A vacancy has arisen on the Supreme Court with the retirement of Brian McCracken, who was, of course, the most successful of the tribunal chairpersons when he headed the inquiry into the Dunnes Stories payments to Charles Haughey and Michael Lowry. He had been promoted from the High Court to the Supreme Court. A few others on the Supreme Court also got promotion: Catherine McGuinness, Susan Denham and Nicholas Kearns, for instance. Catherine McGuinness, incidentally, is also due to retire soon.
While judicial experience is an obvious asset on the Supreme Court, there must be (or should be?) concern about the practice of "promoting" judicial figures. The concern arises from an anxiety that, for instance, judges of the High Court may feel their promotional prospects may be compromised if they fail to deliver judgements that are facilitatory of the government of the day.
I can think of one judicial promotion that was blocked by a government that felt a judge had been inadequately facilitatory.

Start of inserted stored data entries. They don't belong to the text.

-- ==== Sys2Proof/Machine/Chain.lean ====
section
/-! DEFINITION. The Aumin chain: frames, numbering, break and fold, gang time, members and mirroring
(17_host_and_gang.md, R396 to R406). -/

namespace Sys2Proof.Machine

/-- This chip's number. -/
def Chip.chipNumber (c : Chip) : Nat := c.f Fld.SYS_STATE_CHIP_NUMBER

/-- Whether this chip is chip 0: its GANG_HEAD ball is high (R401). -/
def Chip.isHead (c : Chip) : Bool := c.pin pinGangHead

/-! ### Frames (R398 to R400) -/

/-- A frame as it arrived. -/
def headFrame (h : FrameHead) (type op : Nat) (ws : List Word) : ChainFrame :=
  { type := type
    bcast := h.bcast
    dst := h.dst.toNat
    src := h.src.toNat
    hops := h.hops.toNat
    seq := h.seq.toNat
    op := op
    words := ws
    back := h.back
    own := false }

/-- A frame that passes on, with one more hop and in the direction it came, waits for a port (R398, R400, R402). -/
def forwardFrame (h : FrameHead) (type op : Nat) (ws : List Word) (c : Chip) : Chip :=
  let f := headFrame h type op ws
  c.onGang fun g => { g with waiting := g.waiting ++ [{ f with hops := f.hops + 1 }] }

/-- The frame that arrives at its port, as the check units there see it (R307). -/
def arrivesAt (h : FrameHead) (type op : Nat) (ws : List Word) (c : Chip) : Chip :=
  if ! c.isOn .chain then c else chainSeen 3 (b2n h.back) (headFrame h type op ws) c

/-- A frame with a bad CRC, a reserved TYPE or HOPS at 127 is dropped and counted (R398). -/
def dropChainFrame (c : Chip) : Chip := if c.isOn .chain then c.bump Fld.HOST_CHAIN_COUNTS_CRC_ERRORS else c

/-- Whether a broadcast has been acted on already: its (SRC, SEQ) has been (R400). -/
def Chip.frameSeen (c : Chip) (h : FrameHead) : Bool := c.gang.seen.any fun x => x.1 == h.src.toNat && x.2 == h.seq.toNat

/-- A broadcast is acted on: its (SRC, SEQ) is kept, and those of its source 128 or more SEQs back, which SEQ comes round to again, are
forgotten. DEDUCED: log entry 148. -/
def noteSeen (h : FrameHead) (c : Chip) : Chip :=
  c.onGang fun g => { g with
    seen := (g.seen.filter fun x => x.1 != h.src.toNat || decide ((h.seq.toNat + 256 - x.2) % 256 < 128)) ++
      [(h.src.toNat, h.seq.toNat)] }

/-- Whether a number in a frame is this chip's: a chip that holds none, and is not chip 0, is named by none (R401). -/
def Chip.isChip (c : Chip) (n : Nat) : Bool := (c.gang.numbered || c.isHead) && n == c.chipNumber

/-- Whether a broadcast of this chip has come round: it would go out forward once more. On its way back through a fold it passes its source
(R400, R402). DEDUCED: log entry 225. -/
def Chip.comeRound (c : Chip) (h : FrameHead) : Bool :=
  c.isChip h.src.toNat && (! h.back || c.f Fld.HOST_CHAIN_STATUS_RATE_0 == 0)

/-- What becomes of a frame that has arrived (R398, R400): a unicast is consumed by its DST, a broadcast is acted on once by each other chip
and removed by its source, and what is not consumed passes on. -/
def consume (h : FrameHead) (type op : Nat) (ws : List Word) (act : Chip → Chip) (c : Chip) : Chip :=
  if ! c.isOn .chain then c
  else if h.hops.toNat = 127 then dropChainFrame c
  else if h.bcast then
    if c.comeRound h then c
    else forwardFrame h type op ws (if c.frameSeen h || c.isChip h.src.toNat then c else act (noteSeen h c))
  else if c.isChip h.dst.toNat then act c
  else forwardFrame h type op ws c

/-- A frame arrives: the check units at its port see it, and it is consumed or passes on. -/
def arrive (h : FrameHead) (type op : Nat) (ws : List Word) (act : Chip → Chip) (c : Chip) : Chip :=
  consume h type op ws act (arrivesAt h type op ws c)

/-- CHAIN_FRAME_CRC_ERROR (R398). -/
def execChainFrameCrcError (s : State) : Host.Outcome State Fault Refusal := onChip dropChainFrame s

/-! ### Numbering (R401) -/

/-- ENUM_SEND (R401): chip 0 sends ENUM with NEXT 1, every 10 ms until it returns. -/
def enumSend (c : Chip) : Chip :=
  match c.gang.enumAt with
  | some g =>
    if c.isHead && c.isOn .chain && decide (g ≤ c.now) then
      sendFrame 1 false 0 0 [.int 1] (c.onGang fun x => { x with enumAt := some (c.now + 671089) })
    else c
  | none => c

/-- ENUM_SEND (R401). -/
def execEnumSend (s : State) : Host.Outcome State Fault Refusal := onChip enumSend s

/-- The ENUM of chip 0 has come back with the gang size (R401). -/
def enumReturned (n : Nat) (c : Chip) : Chip :=
  let size := (c.recipe.map fun r => r.gangSize).getD 0
  let c1 := ((c.setF Fld.HOST_CHAIN_STATUS_GANG_SIZE n).setB Fld.HOST_CHAIN_STATUS_SIZE_MISMATCH (n != size)).setB
    Fld.HOST_CHAIN_STATUS_SYNCED true
  c.gang.enumPaths.foldl (fun c p => if (c.mbxOf p).code = 0x08 then finishMbx p (.int n) [] c else c)
    (c1.onGang fun g => { g with enumAt := none, numbered := true, enumPaths := [] })

/-- The chip takes its number, and HOST_FEATURE shows the paths it serves with it (R381, R401, R407). -/
def takeNumber (n : Nat) (c : Chip) : Chip :=
  let c1 := (c.setF Fld.SYS_STATE_CHIP_NUMBER n).onGang fun g => { g with numbered := true }
  match c1.recipe with
  | some r => if c1.isOn .pcie then hostFeature r c1 else c1
  | none => c1

/-- ENUM arrives (R401): `own` says that it is the frame this chip sent, `reordered` that the ring order has changed
since this chip was numbered, and the delays measured by echo are those of the lanes that lead in, in 1/16 gr. One on the backward lane
of CHAIN1 passes on as it is. DESIGN CHOICE: log entry 146. -/
def enumArrives (h : FrameHead) (next : Word) (own reordered : Bool) (d0 d1 : Nat) (c : Chip) : Chip :=
  if ! c.isOn .chain then c
  else if h.hops.toNat = 127 then dropChainFrame c
  else
    let n := next.nat
    let c0 := arrivesAt h 1 0 [next] c
    let c1 := c0.onGang fun g => { g with delay0 := d0, delay1 := d1 }
    if h.back then forwardFrame h 1 0 [next] c0
    else if c.isHead then (if own then enumReturned (n % 128) c1 else c0.setB Fld.HOST_CHAIN_STATUS_HEAD_CONFLICT true)
    else if 64 ≤ n then c0
    else
      let c2 := if ! c.gang.numbered || reordered then
          takeNumber n c1 else c1
      forwardFrame h 1 0 [.int (n + 1)] c2

/-- ENUM (R401). -/
def execEnum (h : FrameHead) (next : Word) (own reordered : Bool) (d0 d1 : BitVec 16) (s : State) :
    Host.Outcome State Fault Refusal :=
  onChip (enumArrives h next own reordered d0.toNat d1.toNat) s

/-- GANG_ENUMERATE (R387, R401): chip 0 repeats enumeration; the reply is the gang size, when the frame returns.
DEDUCED: log entry 145. -/
def gangEnumerate (p : Nat) (c : Chip) : Chip :=
  mbxRow p 0x08 (fun m c =>
    if m.steps ≠ 0 then (none, c)
    else if ! c.isHead then (some (c.stateRefused, []), c)
    else (none, (setMbx p { m with steps := 1 } c).onGang fun g => { g with enumAt := some c.now, enumPaths := g.enumPaths ++ [p] })) c

/-- GANG_ENUMERATE (R401). -/
def execGangEnumerate (p : Fin 5) (s : State) : Host.Outcome State Fault Refusal := onChip (gangEnumerate p.val) s

/-! ### Break and fold (R402, R403) -/

/-- RING_BREAK is raised, and forwards may have been lost (R402). -/
def ringBroken (c : Chip) : Chip :=
  let c1 := (c.raise .host 3).onGang fun g => { g with breakSeen := true }
  if c1.b Fld.MEM_MIRROR_CTRL_SEND then c1.setB Fld.MEM_MIRROR_STATUS_GAP true else c1

/-- RATE of a port. -/
def portRate (port : Bool) : Field := if port then Fld.HOST_CHAIN_STATUS_RATE_1 else Fld.HOST_CHAIN_STATUS_RATE_0

/-- A break becomes known, or its end: ISOLATED follows whether chip 0 is in this chip's segment (R403). -/
def noteBreak (chip : Nat) (port broken : Bool) (c : Chip) : Chip :=
  let rest := c.gang.breaks.filter (· != (chip, port))
  let c1 := c.onGang fun g => { g with breaks := if broken then rest ++ [(chip, port)] else rest }
  c1.setB Fld.HOST_CHAIN_STATUS_ISOLATED (c1.cutOff c1.chipNumber)

/-- RING_RESTORED is raised, and chip 0 runs enumeration, so that a newly joined chip takes its number (R402). -/
def ringMended (c : Chip) : Chip :=
  let c1 := c.raise .host 4
  if c1.isHead then c1.onGang fun g => { g with enumAt := some c.now } else c1

/-- The next retraining of a port (R397). -/
def Chip.retrainAt (c : Chip) (port : Bool) : Nat := Store.get 0 c.gang.retrainAt (b2n port)

/-- A port that is DOWN retrains 10 ms from now (R397). -/
def retrainLater (port : Bool) (c : Chip) : Chip :=
  c.onGang fun g => { g with retrainAt := Store.put 0 g.retrainAt (b2n port) (c.now + 671089) }

/-- CHAIN_PORT_DOWN (R402): a port has seen nothing for 67 gr. This chip folds, tells the others, and counts the frames it
lost. -/
def chainPortDown (port : Bool) (lost : Nat) (c : Chip) : Chip :=
  if ! c.isOn .chain || c.f (portRate port) == 0 then c
  else
    let c1 := ((c.setF (portRate port) 0).setB Fld.HOST_CHAIN_STATUS_FOLDED true).bumpBy Fld.HOST_CHAIN_COUNTS_LOST_FRAMES lost
    ringBroken (sendFrame 8 true 0 0 [.bits (c.chipNumber * 2 + b2n port)] (noteBreak c.chipNumber port true (retrainLater port c1)))

/-- CHAIN_PORT_DOWN (R402): `port` true for CHAIN1. -/
def execChainPortDown (port : Bool) (lost : BitVec 18) (s : State) : Host.Outcome State Fault Refusal :=
  onChip (chainPortDown port lost.toNat) s

/-- A DOWN port locks again at a rate (R402): the fold is undone, the others are told, and chip 0 enumerates.
DEDUCED: log entry 151. -/
def ringRestored (port : Bool) (rate : Nat) (c : Chip) : Chip :=
  if ! c.isOn .chain || c.f (portRate port) != 0 || rate == 0 then c
  else
    let c1 := c.setF (portRate port) (c.chainRate rate)
    let c2 := if c1.f (portRate (! port)) = 0 then c1 else c1.setB Fld.HOST_CHAIN_STATUS_FOLDED false
    ringMended (sendFrame 8 true 0 1 [.bits (c.chipNumber * 2 + b2n port)] (noteBreak c.chipNumber port false c2))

That involved Brian Walsh, who had come on to the Supreme Court in 1962 and was the intellectual powerhouse of the court headed by Cearbhall Ó Dálaigh, when the Supreme Court was more innovative (if that is a compliment!) than otherwise in its history. When Cearbhall Ó Dálaigh resigned as chief justice to become Ireland's first judge of the European Court of Justice, Brian Walsh was overlooked in favour of a judge who had very little judicial experience, W O'B FitzGerald, who died shortly afterwards. Then Brian Walsh was overlooked again when Tom O'Higgins (the former Fine Gael TD and minister) was appointed chief justice by the Fine Gael-led government very shortly after he had gone on to the High Court bench.
As it happens, Tom O'Higgins was an outstanding chief justice, but the reason he and, before him, W O'B FitzGerald, were appointed was because Jack Lynch had it "in" for Brian Walsh, whom he regarded as too liberal, and so too did Liam Cosgrave.

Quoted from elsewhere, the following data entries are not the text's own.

-- ==== Sys2Proof/Machine/Bundle.lean ====
section
/-! DEFINITION. The issue of bundles: the port space as a move sees it, the checks of a bundle, and what its moves do
(R211 to R218, R224 to R227). -/

namespace Sys2Proof.Machine

/-! ### The port space (R217 to R220, R224, R226, R235, R240, R242, R302, R382) -/

/-- The window of a port, and its offset there. -/
def portWindow (p : Nat) : Option (Nat × Nat) :=
  if 0x100 ≤ p ∧ p < 0x800 then some ((p - 0x100) / 64, (p - 0x100) % 64) else none

/-- Offsets a unit of a type takes moves at (R220). -/
def unitWritable (type off : Nat) : Bool :=
  match type with
  | 1 => off == 0 || (decide (0x08 ≤ off) && decide (off ≤ 0x18))
  | 2 => off == 0 || (decide (0x08 ≤ off) && decide (off ≤ 0x0D))
  | 3 => off == 0 || off == 1 || (decide (0x08 ≤ off) && decide (off ≤ 0x0D))
  | 4 => off == 0 || off == 1 || (decide (0x08 ≤ off) && decide (off ≤ 0x0B))
  | 5 => off == 0 || off == 0x08 || off == 0x09
  | _ => false

/-- Offsets a unit of a type is read at (R220). -/
def unitReadable (type off : Nat) : Bool :=
  match type with
  | 1 => off == 0 || off == 0x38
  | 2 => off == 0 || off == 0x38 || off == 0x39 || off == 0x3A
  | 3 => off == 0 || off == 1 || off == 0x38 || off == 0x39
  | 4 => off == 0 || off == 1 || off == 0x38
  | 5 => off == 0 || off == 0x38
  | _ => false

/-- Whether a number lies in a range of ports. -/
def inPorts (lo hi p : Nat) : Bool := decide (lo ≤ p) && decide (p ≤ hi)

/-- Whether a port can be written on a bus (R218). -/
def Chip.portWritable (c : Chip) (bus p : Nat) : Bool :=
  match portWindow p with
  | some (w, off) => (c.window w).writeBuses.testBit bus && unitWritable (c.window w).type off
  | none =>
    p == 0 || inPorts 0x20 0x67 p || p == 0x80 || inPorts 0x91 0x97 p ||
    inPorts 0x800 0x804 p || p == 0x808 || p == 0x809 || p == 0x811 || p == 0x812 || p == 0x814 ||
    inPorts 0x822 0x824 p || inPorts 0x828 0x82B p || inPorts 0x838 0x847 p || p == 0x869 || inPorts 0x880 0x89F p ||
    (c.sysPort 0 && (inPorts 0x900 0x908 p || p == 0x90A || p == 0x910 || p == 0x911 || p == 0x913 || p == 0x914 || p == 0x921)) ||
    (c.sysPort 1 && inPorts 0xA00 0xA11 p) ||
    (c.sysPort 2 && (p == 0xE20 || inPorts 0xE40 0xE7F p || inPorts 0xE80 0xE8B p))

/-- Whether a port can be read on a bus (R218). DEDUCED: log entry 76. -/
def Chip.portReadable (c : Chip) (bus p : Nat) : Bool :=
  match portWindow p with
  | some (w, off) => (c.window w).readBuses.testBit bus && unitReadable (c.window w).type off
  | none =>
    p == 0 || inPorts 0x20 0x67 p || inPorts 0x80 0x82 p || p == 0x804 || p == 0x808 || p == 0x80A || p == 0x80B ||
    p == 0x810 || p == 0x811 || p == 0x813 || inPorts 0x820 0x823 p || inPorts 0x828 0x82B p || inPorts 0x831 0x833 p ||
    inPorts 0x838 0x847 p || p == 0x860 || p == 0x861 || p == 0x868 || p == 0x869 || inPorts 0x880 0x8BF p ||
    (c.sysPort 0 && (inPorts 0x900 0x907 p || p == 0x909 || p == 0x90B || inPorts 0x910 0x914 p || inPorts 0x918 0x921 p)) ||
    (c.sysPort 1 && (inPorts 0xA00 0xA0F p || p == 0xA11 || inPorts 0xA18 0xA1F p)) ||
    (c.sysPort 2 && (inPorts 0xE00 0xE1F p || inPorts 0xE40 0xE7F p)) ||
    inPorts 0xF00 0xF03 p || inPorts 0xF10 0xF2B p

/-- The privileged ports (R235, R242, R302). -/
def portPrivileged (p : Nat) : Bool :=
  p == 0x811 || inPorts 0x822 0x824 p || inPorts 0x828 0x82B p || inPorts 0x838 0x847 p || p == 0x869 || inPorts 0x880 0x89F p ||
  p == 0x910 || p == 0x911 || p == 0x914 || p == 0x921 || p == 0xE20 || inPorts 0xE40 0xE7F p

/-- Ports that act when they are written: their moves take effect after those to ports that hold a word (R211). -/
def portTriggers (p : Nat) : Bool :=
  match portWindow p with
  | some (_, off) => decide (8 ≤ off)
  | none => inPorts 0x800 0x803 p || p == 0x809 || p == 0x812 || p == 0x814 || p == 0x824 || p == 0x908 || p == 0x90A ||
    p == 0xA10 || p == 0xE20 || inPorts 0xE80 0xE8B p

/-- Whether a move goes to a branch trigger or to EV_RETI (R225, R227). -/
def portBranches (p : Nat) : Bool := inPorts 0x800 0x803 p || p == 0x824

/-- The tags a port outside the triggers of a unit accepts (R219, R220, R224, R226, R235, R242, R302, R382).
DEDUCED: log entry 78. -/
def Chip.portTakes (c : Chip) (p : Nat) (t : Tag) : Bool :=
  let plain := t != .poison && t != .refused && t != .absent
  match portWindow p with
  | some (w, off) =>
    match (c.window w).type, off with
    | 3, _ => true
    | 4, 1 => t == .bits
    | 5, 0 => t == .int
    | _, _ => plain
  | none =>
    if p == 0x060 then t == .bits
    else if inPorts 0x61 0x67 p then t == .int || t == .bits
    else if p == 0x800 || p == 0x802 || p == 0x804 then t == .code
    else if p == 0x801 || p == 0x803 || p == 0x808 || p == 0x809 || p == 0x814 then t == .int
    else if p == 0x811 || p == 0x822 || p == 0x823 || p == 0x869 || inPorts 0x880 0x89F p then t == .bits
    else if inPorts 0x828 0x82B p then t == .code
    else if inPorts 0x838 0x847 p then
      (if (p - 0x838) % 4 = 0 then t == .code else if (p - 0x838) % 4 = 1 then t == .bits else t == .int)
    else if inPorts 0x900 0x907 p || inPorts 0xA00 0xA0F p then plain
    else if p == 0x908 || p == 0x911 || p == 0x913 then t == .int
    else if p == 0x90A then t == .ticket
    else if p == 0x910 then t == .ptr
    else if p == 0x914 || p == 0x921 || p == 0xA10 || p == 0xA11 || p == 0xE20 then t == .bits
    else if inPorts 0xE40 0xE7F p then t == .grain
    else if inPorts 0xE80 0xE8B p then t == .int || t == .bits
    else true

/-! ### Reading a port -/

/-- How many units of a window's type lie in lower windows (R240). -/
def Chip.unitInstance (c : Chip) (w : Nat) : Nat :=
  ((List.range w).filter fun i => (c.window i).type == (c.window w).type).length

/-- FEAT_WINDOW_w (R240). -/
def Chip.featWindow (c : Chip) (w : Nat) : Word :=
  let x := c.window w
  .bits (x.readBuses % 16 * 2 ^ 20 + x.writeBuses % 16 * 2 ^ 16 + (if x.type = 0 then 0 else c.unitInstance w) * 2 ^ 8 + x.type)

/-- FEAT_RECIPE_ID (R240). -/
def Chip.featRecipe (c : Chip) : Word :=
  match c.recipe with
  | some r => .bits r.id
  | none => .bits 0

/-- IM_STATUS (R238): an accepted UPD_GERMINATE of mode 0 is writing the shadow (R368). -/
def Chip.imStatus (c : Chip) : Word :=
  .bits (b2n c.core.shadowValid * 4 + b2n (c.upd.germinating == 1) * 2 + c.core.bank % 2)

/-- TK_CLASS_k (R242). -/
def Chip.tkClass (c : Chip) (k : Nat) : Word :=
  .bits ((c.quota k).1 % 1024 * 2 ^ 20 + (c.quota k).2 % 1024 * 2 ^ 10 + c.heldOf k)

/-- The word of a port that is readable, EV_OVERRUN being the flags of EVF_OVERRUN_0 (R283); none where the bundle stalls on a
result still outstanding (R223). Only a result queue changes here: what other reads take is taken as the bundle commits.
DEDUCED: log entry 165. -/
def readPort (p : Nat) (c : Chip) : Option (Word × Chip) :=
  match portWindow p with
  | some (w, off) =>
    if (c.window w).type = 3 ∧ off = 0x38 then readRes w c
    else if (c.window w).type = 3 ∧ off = 0x39 then some (.int (c.queue w).length, c)
    else some (c.port p, c)
  | none =>
    if 0x831 ≤ p ∧ p ≤ 0x833 then some ((readCause c (p - 0x830)).1, c)
    else if 0x8A0 ≤ p ∧ p ≤ 0x8BF then some ((consumeInput c (p - 0x8A0)).1, c)
    else if 0xE00 ≤ p ∧ p ≤ 0xE0F then some ((readCount 0 (p - 0xE00) c).1, c)
    else some (
      if p = 0 then .int 0
      else if p = 0x060 then .bits (c.core.guards / 2 * 2 % 256 + 1)
      else if 0x061 ≤ p ∧ p ≤ 0x067 then .bits (b2n (c.core.guards.testBit (p - 0x060)))
      else if p = 0x081 then .int (c.port 0x80).tag.num
      else if p = 0x082 then .bits (c.port 0x80).nat
      else if p = 0x80A then .int c.core.rptIndex
      else if p = 0x80B then .int c.core.rptLeft
      else if p = 0x810 then .grain c.now
      else if p = 0x813 then .bits (c.core.trapCause2 % 16 * 16 + c.core.startCause % 16)
      else if p = 0x820 then .int c.core.cur
      else if p = 0x821 then .bits ((evInputs.filter fun j => decide (0 < (c.input j).count)).foldl (fun n j => n + 2 ^ j) 0)
      else if p = 0x822 then .bits (c.regN (Reg.EVF_OVERRUN 0))
      else if p = 0x868 then c.imStatus
      else if p = 0x914 then (c.port p).withField 1 1 (b2n (! c.tk.held.isEmpty))
      else if 0x918 ≤ p ∧ p ≤ 0x91F then c.tkClass (p - 0x918)
      else if p = 0x920 then .int c.pool
      else if 0xE10 ≤ p ∧ p ≤ 0xE1F then ⟨.grain, c.tmrCount (p - 0xE10)⟩
      else if 0xE40 ≤ p ∧ p ≤ 0xE7F then c.reg (Reg.TMR_CMP ((p - 0xE40) / 4) ((p - 0xE40) % 4))
      else if p = 0xF00 then .bits (4 * 2 ^ 32 + 2 ^ 24 + 32 * 2 ^ 16 + 0xC000)
      else if p = 0xF01 then .bits (c.f Fld.SYS_STATE_ROLE_VALID * 4 + c.f Fld.SYS_STATE_ROLE)
      else if p = 0xF02 then .bits (b2n (c.sysPort 0) + 2 * b2n (c.sysPort 1) + 4 * b2n (c.sysPort 2))
      else if p = 0xF03 then c.featRecipe
      else if 0xF10 ≤ p ∧ p ≤ 0xF2B then c.featWindow (p - 0xF10)
      else c.port p, c)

Appointments to the Supreme Court are of huge significance but are treated by the political establishment and the media as routine. The Supreme Court decides what the constitution means, which means it decides on issues of fundamental significance, involving rights, balance of responsibilities, entitlements and the like.

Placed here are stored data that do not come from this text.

/-- R231 to R235: an event delivered to a core input is latched, counted in count mode, or dropped with OVERRUN where a latch
input already holds one. An interrupt saves the next bundle's address and enters at its level's vector. EV_CAUSE and EV_POLL
give what an input holds and empty it; CORE_WAIT ends when an enabled input is pending or its time has passed. -/
def Obligations.CoreEvents : Prop :=
  ∀ (s : State),
    (∀ (j : Fin 32) (src : BitVec 8) (v : BitVec 28), s.chip.isOn .core = true →
      let w : Word := .mk' .event (src.toNat * 2 ^ 28 + v.toNat)
      ((s.chip.input j.val).count = 0 →
        exec (.coreEventInput j src v) s = .next { s with chip := setInput s.chip j.val ⟨w, 1⟩ }) ∧
      (s.chip.evCount j.val = true → (s.chip.input j.val).count < 65535 → exec (.coreEventInput j src v) s = .next { s with
        chip := setInput s.chip j.val ⟨w, (s.chip.input j.val).count + 1⟩ }) ∧
      (s.chip.evCount j.val = false → (s.chip.input j.val).count ≠ 0 → s.chip.core.paused = false →
        exec (.coreEventInput j src v) s = .next { s with chip := s.chip.overrun j.val })) ∧
    (∀ l, s.chip.canIssue = true → s.chip.core.stalled = none → s.chip.interruptLevel = l → l ≠ 0 →
      ∃ t, exec .interruptEntry s = .next t ∧ t.chip.core.cur = l ∧ t.chip.core.pc = s.chip.vector l ∧ t.chip.priv = true ∧
        t.chip.port (savePort l 0) = .mk' .code s.chip.core.pc ∧ t.chip.port (savePort l 1) = s.chip.saveState ∧
        t.chip.regs = s.chip.regs ∧ t.chip.mems = s.chip.mems) ∧
    (∀ (bus : Fin 4) (dst : BitVec 12), Safety.coreAtRest s.chip = true → Safety.filePort dst = true →
      (∀ j : Fin 32, (s.chip.input j.val).count ≠ 0 → s.chip.evCount j.val = false →
        exec (.evPoll bus j dst) s = .next { s with
          chip := Safety.nextBundle ((setInput s.chip j.val .none).setPort dst.toNat (s.chip.input j.val).word) }) ∧
      (∀ j : Fin 32, (s.chip.input j.val).count = 0 → exec (.evPoll bus j dst) s = .next { s with
        chip := Safety.nextBundle (s.chip.setPort dst.toNat (refused .busy)) }) ∧
      (∀ (l : Fin 3) (j : Nat), (evInputs.find? fun j => s.chip.evReady j && s.chip.evLevel j == l.val + 1) = some j →
        s.chip.evCount j = false → exec (.evCause bus l dst) s = .next { s with
          chip := Safety.nextBundle ((setInput s.chip j .none).setPort dst.toNat (s.chip.input j).word) })) ∧
    (s.chip.core.waiting = true → (∃ j, j < 32 ∧ s.chip.evReady j = true) ∨ (∃ g, s.chip.core.waitUntil = some g ∧ g ≤ s.chip.now) →
      exec .coreWaitEnd s = .next { s with chip := { s.chip with core := { s.chip.core with waiting := false, waitUntil := none } } }) ∧
    (Safety.coreAtRest s.chip = true → fetchBundle s.chip = ([0, 0, 0, 0], s.chip) →
      exec .bundleIssue s = .next { s with chip := Safety.nextBundle s.chip })
open Safety in
/-- R138, R164, R184: the operations on endpoint records. REC_READ copies a record to a buffer, REC_WRITE a buffer to a record
once its tags are right, REC_TOUCH writes codeword 1, and REC_ADVANCE writes it only with a counter above the one stored,
answering whether it did. Stated where the memories serve and no takeover is still to copy the record. One on a record in DRAM begins a
DRAM transaction instead (R248): nothing is read or written before that ends, within a grain of its 1341 gr (how long it lasts is free:
DESIGN CHOICE, log entry 53), and then it has its effect. -/
def Obligations.RecordOperations : Prop :=
  ∀ (s : State) (v : Via) (w : Work),
    let c := opBegun v w s.chip
    let a (k : Nat) : Word := argOf w.args k
    c.takeoverAhead (a 0) = false → ∀ i, c.endpointOf (a 0) = some i →
    let p := c.recordPtr i
    c.recordStopped p = false →
    (∀ r0 r1 c1 c2, opNext s.chip 0x10 v w → s.chip.worksInDram w = false → c.recordBuffer (a 1) = true → c.recordStopped (a 1).nat = false →
      (∀ k, k < 4 → c.inPartners ((a 1).nat + k) = false) → readPair p c = (r0, c1) → readPair (p + 2) c1 = (r1, c2) →
      r0.bad = false → r1.bad = false →
      exec (.recRead v) s = .next (opDone s v w (.int 0)
        (writePair ((a 1).nat + 2) r1.even r1.odd (writePair (a 1).nat r0.even r0.odd c2)))) ∧
    (∀ r0 r1 c1 c2, opNext s.chip 0x11 v w → s.chip.worksInDram w = false → c.recordBuffer (a 1) = true → c.recordStopped (a 1).nat = false →
      readPair (a 1).nat c = (r0, c1) → readPair ((a 1).nat + 2) c1 = (r1, c2) → r0.bad = false → r1.bad = false →
      [r0.even.tag, r0.odd.tag, r1.even.tag, r1.odd.tag] = recordTags →
      exec (.recWrite v) s = .next (opDone s v w (.int 0) (forwardRecord i [(0, r0.even), (1, r0.odd), (2, r1.even), (3, r1.odd)]
        (writePair (p + 2) r1.even r1.odd (writePair p r0.even r0.odd c2))))) ∧
    (opNext s.chip 0x12 v w → s.chip.worksInDram w = false → (a 1).tag = .int → (a 2).tag = .bits →
      exec (.recTouch v) s = .next (opDone s v w (.int 0)
        (forwardRecord i [(2, a 1), (3, a 2)] (writePair (p + 2) (a 1) (a 2) c)))) ∧
    (∀ r c1, opNext s.chip 0x13 v w → s.chip.worksInDram w = false → (a 1).tag = .int → (a 2).tag = .bits → readPair (p + 2) c = (r, c1) → r.bad = false →
      r.odd.tag = .bits →
      (r.odd.field 35 1 = 0 ∨ r.odd.field 0 32 < (a 2).field 0 32 → exec (.recAdvance v) s = .next (opDone s v w (.int 1)
        (forwardRecord i [(2, a 1), (3, a 2)] (writePair (p + 2) (a 1) (a 2) c1)))) ∧
      (r.odd.field 35 1 = 1 → (a 2).field 0 32 ≤ r.odd.field 0 32 →
        exec (.recAdvance v) s = .next (opDone s v w (.int 0) c1))) ∧
    (∀ r ∈ [(Instr.recRead, 0x10), (.recWrite, 0x11), (.recTouch, 0x12), (.recAdvance, 0x13)], ∀ (n : BitVec 9) (u : Ticket),
      v = .ticket n → opNext s.chip r.2 v w → s.chip.worksInDram w = true → s.chip.ticket n.toNat = some u →
      ∃ t g, exec (r.1 v) s = .next t ∧
        t.chip.ticket n.toNat = some { u with state := 2, steps := w.steps + 1, dram := some (g, 1) } ∧
        s.chip.now < g ∧ g ≤ s.chip.now + 1341 ∧ t.chip.regs = s.chip.regs ∧ t.chip.mems = s.chip.mems) ∧
    (∀ (d : Chip) (j : Job) (u : Ticket) (x : Word) (d1 : Chip), d.dramHeld = 1 → d.dramEnded = some (j, u) → 0x10 ≤ u.code →
      u.code ≤ 0x13 → runOp j u.work [] (onOp j (fun y => { y with dram := none }) d) = (some x, d1) →
      dramGrain d = finishJobWith j u.code x d1)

The present Supreme Court has both swung to the right, largely under the influence of Adrian Hardiman, and veered all over the place on, for instance, the "A" case, where it ordered the arrest and imprisonment of a person who had been convicted for an offence that the court itself had found not to exist, much to the relief of the government that appointed most of them.
The forthcoming two appointments to the court are likely to be made before the next election. More than likely, it will be one Fianna Fáil appointee and one Progressive Democrat appointee (the politicisation of the judicial appointments is now as intense as even in the darkest days before the establishment of the Judicial Appointments Commission).
The Fianna Fáil nominee could be Conor Maguire (pictured, right), whose father was once chief justice – but it wouldn't be because of that he would be appointed. Aside from his obvious qualifications, he has also been the senior counsel who represented Bertie Ahern at the Planning Tribunal and probably was the lawyer who gave Bertie advice during the latter's recent difficulties.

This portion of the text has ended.